2. Traditional RDBMS Systems
- System R: (1) transaction manager; (2) dynamic programming cost-based approach is still the gold standard for optimizer technology; (3) the SQL syntax is not well cleaned up; (4) it used a subroutine call interface (now ODBC) to couple a client application to the DBMS, which is too complicate.
- Postgres: (1) abstract data type (ADT) system; (2) open source community is very helpful for development; (3) helped educate a generation of highly trained DBMS implementations.
- Gamma: (1) popularized the shared-nothing partitioned table approach to multi-node data management; (2) hash joins; (3) essentially all data warehouse systems use a Gamma-style architecture.
3. Techniques Everyone Should Know
- Selinger et al.’s foundation paper on System R enables practical query optimization by decomposing the problem into three distinct subproblems: cost estimation, relational equivalences that define a search space, and cost-based search.
- The optimizer provides an estimate for the cost of executing each component of the query, measured in terms of I/O and CPU costs, through both pre-computed statistics about the contents of each relation (stored in the system catalog) as well as a set of heuristics for determining the cardinality (size) of the query output (e.g., based on estimated predicate selectivity).
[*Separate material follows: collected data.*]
-- ==== Sys2Proof/Safety.lean ====
section
/-!
DEFINITION. Sys2Proof/Safety.lean: the terms in which claims about the machine are made: what is kept between two states, which registers
one register stands for, when a word may issue, and what holds between steps.
-/

namespace Sys2Proof.Machine

/-! ### What is kept -/

/-- The registers of a fibre (R29 to R33) with what fixes its windows and role (R22, R26). -/
structure Regs where
  team   : Nat
  group  : Nat
  role   : Role
  priv   : Nat
  shared : Nat
  region : Nat
  v      : AMap VReg
  p      : Vector LaneMask 8
  q      : Vector (Lanes W320) 2
  s      : Vector DWord 64
  b      : Vector (BitVec 24) 16
  cfErr  : BitVec 12
  fpstat : Word
  append : Vector Word 4
  ovf    : Vector Bool 4

/-- The registers of a fibre. -/
def Fibre.regs (f : Fibre) : Regs :=
  ⟨f.team, f.group, f.role, f.priv, f.shared, f.region, f.v, f.p, f.q, f.s, f.b, f.cfErr, f.fpstat, f.append, f.ovf⟩

/-- The storage of a core that programs name: scratchpad with its presence bits, accumulator store, weight buffer, rings (R159, R176, R193). -/
structure Pads where
  scratch : Mem
  absent  : List Nat
  acc     : AMap W320
  wb      : Mem
  rings   : Vector Ring 16

/-- The storage of a core. -/
def Core.pads (k : Core) : Pads := ⟨k.scratch, k.absent, k.acc, k.wb, k.rings⟩

/-- No register, pad, barrier, operation in flight, context, interface or queue differs between two states, nor does host memory. -/
structure Kept (s t : State) : Prop where
  regs    : ∀ f, (t.fib f).map Fibre.regs = (s.fib f).map Fibre.regs
  regions : ∀ n, (t.slot n).regions = (s.slot n).regions
  fbars   : ∀ n, (t.slot n).fbars = (s.slot n).fbars
  pads    : ∀ k, (t.core k).pads = (s.core k).pads
  teams   : t.teams = s.teams
  ops     : t.ops = s.ops
  ctxs    : t.ctxs = s.ctxs
  vis     : t.vis = s.vis
  queues  : t.queues = s.queues
  hostMem : t.hostMem = s.hostMem

/-- No byte of device memory, no line's state at its home and no line of an L1 differs between two states, nor what says which partition runs
in which mode. -/
structure SameMem (s t : State) : Prop where
  mem   : t.mem = s.mem
  lines : t.lines = s.lines
  l1    : ∀ k, (t.core k).l1 = (s.core k).l1
  parts : ∀ p, (t.part p).cfg = (s.part p).cfg ∧ (t.part p).mode = (s.part p).mode ∧ (t.part p).replay = (s.part p).replay
  grids : t.grids = s.grids

/-- Registers (g, r') and (f, r) name one storage: the same fibre and register, or the same register of the same shared region (R22, R25). -/
def sameReg (s : State) (f r g r' : Nat) : Prop :=
  r' = r ∧ (g = f ∨ (slotOf g = slotOf f ∧
    match s.fib f, s.fib g with
    | some x, some y => x.inPriv r = false ∧ y.inPriv r = false ∧ x.region = y.region
    | _, _ => False))

/-- What a word may write, beside the places of its lanes and its count: registers of the fibre that issues it by kind and number, its FPSTAT,
the errors of its flags, its append counts; the operations in flight, the core's storage, teams, fibre barriers and memory; freed: fibres whose
held lanes it frees, whose status registers are written (R174); queues: the work queues. -/
structure Writes where
  v : List Nat := []
  p : List Nat := []
  s : List Nat := []
  q : List Nat := []
  fpstat : Bool := false
  flags  : Bool := false
  append : Bool := false
  ops    : Bool := false
  pads   : Bool := false
  teams  : Bool := false
  fbars  : Bool := false
  mem    : Bool := false
  freed  : List Nat := []
  queues : Bool := false

/-- An engine operation without what the model notes beside it: what it shares with others, which of its bytes are undefined for that, and who
knows of its dispatch (R191, R194, R200, R229). -/
def EngOp.bare (e : EngOp) : EngOp :=
  { e with loose := [], stirred := [], clash := [], hazAcc := [], hazWb := [], noted := false, seen := [], rel := false }

/-- An operation without the notes beside it. -/
def Op.bare (o : Op) : Op := { o with kind := match o.kind with
  | .engine e => .engine e.bare
  | k => k }

/-- A team without what the model notes of releases and acquires after its scratchpad writes (R200). -/
def Team.bare (t : Team) : Team := { t with unfenced := t.unfenced.map fun w => { w with rel := false, seen := [] } }

/-- The frame of a word of fibre f: between states s and t nothing differs that a program can name but what w lists, the places of lanes, RIC and
what schedules fibres; a word that may release or acquire is also noted beside the engine operations and scratchpad writes that it covers. The memory is that of R149: with no log replayed, no byte, line or cached line differs; in a replay the end of a
word may perform a logged drop (R314). -/
structure Only (s t : State) (f : Nat) (w : Writes) : Prop where
  vreg   : ∀ g r, (∀ r' ∈ w.v, ¬ sameReg s f r' g r) → readReg t g r = readReg s g r
  pred   : ∀ g n, ¬ (g = f ∧ n ∈ w.p) → (t.fib g).map (·.readP n) = (s.fib g).map (·.readP n)
  unif   : ∀ g n, ¬ (g = f ∧ n ∈ w.s) → g ∉ w.freed → (t.fib g).map (·.readS n) = (s.fib g).map (·.readS n)
  accum  : ∀ g n, ¬ (g = f ∧ n ∈ w.q) → (t.fib g).map (fun x => vget x.q n (lanesOf 0)) = (s.fib g).map (fun x => vget x.q n (lanesOf 0))
  fpstat : ∀ g, ¬ (g = f ∧ w.fpstat = true) → (t.fib g).map (·.fpstat) = (s.fib g).map (·.fpstat)
  flags  : ∀ g, ¬ (g = f ∧ w.flags = true) → (t.fib g).map (·.cfErr) = (s.fib g).map (·.cfErr)
  append : ∀ g, ¬ (g = f ∧ w.append = true) → (t.fib g).map (fun x => (x.append, x.ovf)) = (s.fib g).map (fun x => (x.append, x.ovf))
  bound  : ∀ g, (t.fib g).map (fun x => (x.team, x.group, x.role, x.priv, x.shared, x.region, x.b)) =
    (s.fib g).map (fun x => (x.team, x.group, x.role, x.priv, x.shared, x.region, x.b))
  ops    : w.ops = false → t.ops.map Op.bare = s.ops.map Op.bare ∧ (w.mem = false → t.ops = s.ops)
  pads   : w.pads = false → ∀ k, (t.core k).pads = (s.core k).pads
  teams  : w.teams = false → (∀ n, (t.team n).map Team.bare = (s.team n).map Team.bare) ∧ (w.mem = false → t.teams = s.teams)
  fbars  : w.fbars = false → ∀ n, (t.slot n).fbars = (s.slot n).fbars
  outer  : t.ctxs = s.ctxs ∧ t.vis = s.vis ∧ (w.queues = false → t.queues = s.queues) ∧ t.hostMem = s.hostMem
  mem    : w.mem = false → s.replaying (s.partOf f) = false →
    (∀ a, t.mem.read a = s.mem.read a) ∧ t.lines = s.lines ∧ ∀ k, (t.core k).l1 = (s.core k).l1

/-! ### When a word issues -/

/-- The word of issue c is being issued by fibre f, and none of the checks before its own meaning stops it: the fourth operand is there, the
role fits, the registers lie in the windows, none that it reads is pending and none that it writes will be written by an operation of its own
fibre in flight (R23, R25, R26, R74, R84, R266). The shared window is one of the slot's four areas (R25). -/
structure Ready (s : State) (c : Issue) (f : Fibre) (u : Uses) : Prop where
  issue : s.issue = some c
  fibre : s.fib c.fibre = some f
  area  : f.region < 4
  vc    : c.badVc u = false
  role  : u.role = none ∨ u.role = some f.role
  regs  : c.active f = 0 ∨ ∀ r ∈ c.vregs u, f.hasReg r = true
  vfree : ∀ r ∈ c.reads u, s.vPending c.fibre r = false
  dfree : ∀ r ∈ u.d, s.vOwn c.fibre r = false
  sfree : ∀ r ∈ u.s, s.sPending c.fibre r = false

/-- A word is being issued by a bound fibre. -/
def Issuing (s : State) : Prop := ∃ c f, s.issue = some c ∧ s.fib c.fibre = some f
- Using these cost estimates, the optimizer uses a dynamic programming algorithm to construct a plan for the query. The optimizer defines a set of physical operators that implement a given logical operator, and iteratively constructs a “left-deep” tree of operators that in turn uses the cost heuristics to minimize the total amount of estimated work required to run the operators. This avoids having to consider all possible orderings of operators but is still exponential in the plan size (e.g., multi-way joins).
- Multi-granularity locking.
- Multiple degrees of isolation
- The optimal strategy for concurrency control is workload-dependent.
- The ability to perform so-called “back of the envelope” calculations is a valuable skill.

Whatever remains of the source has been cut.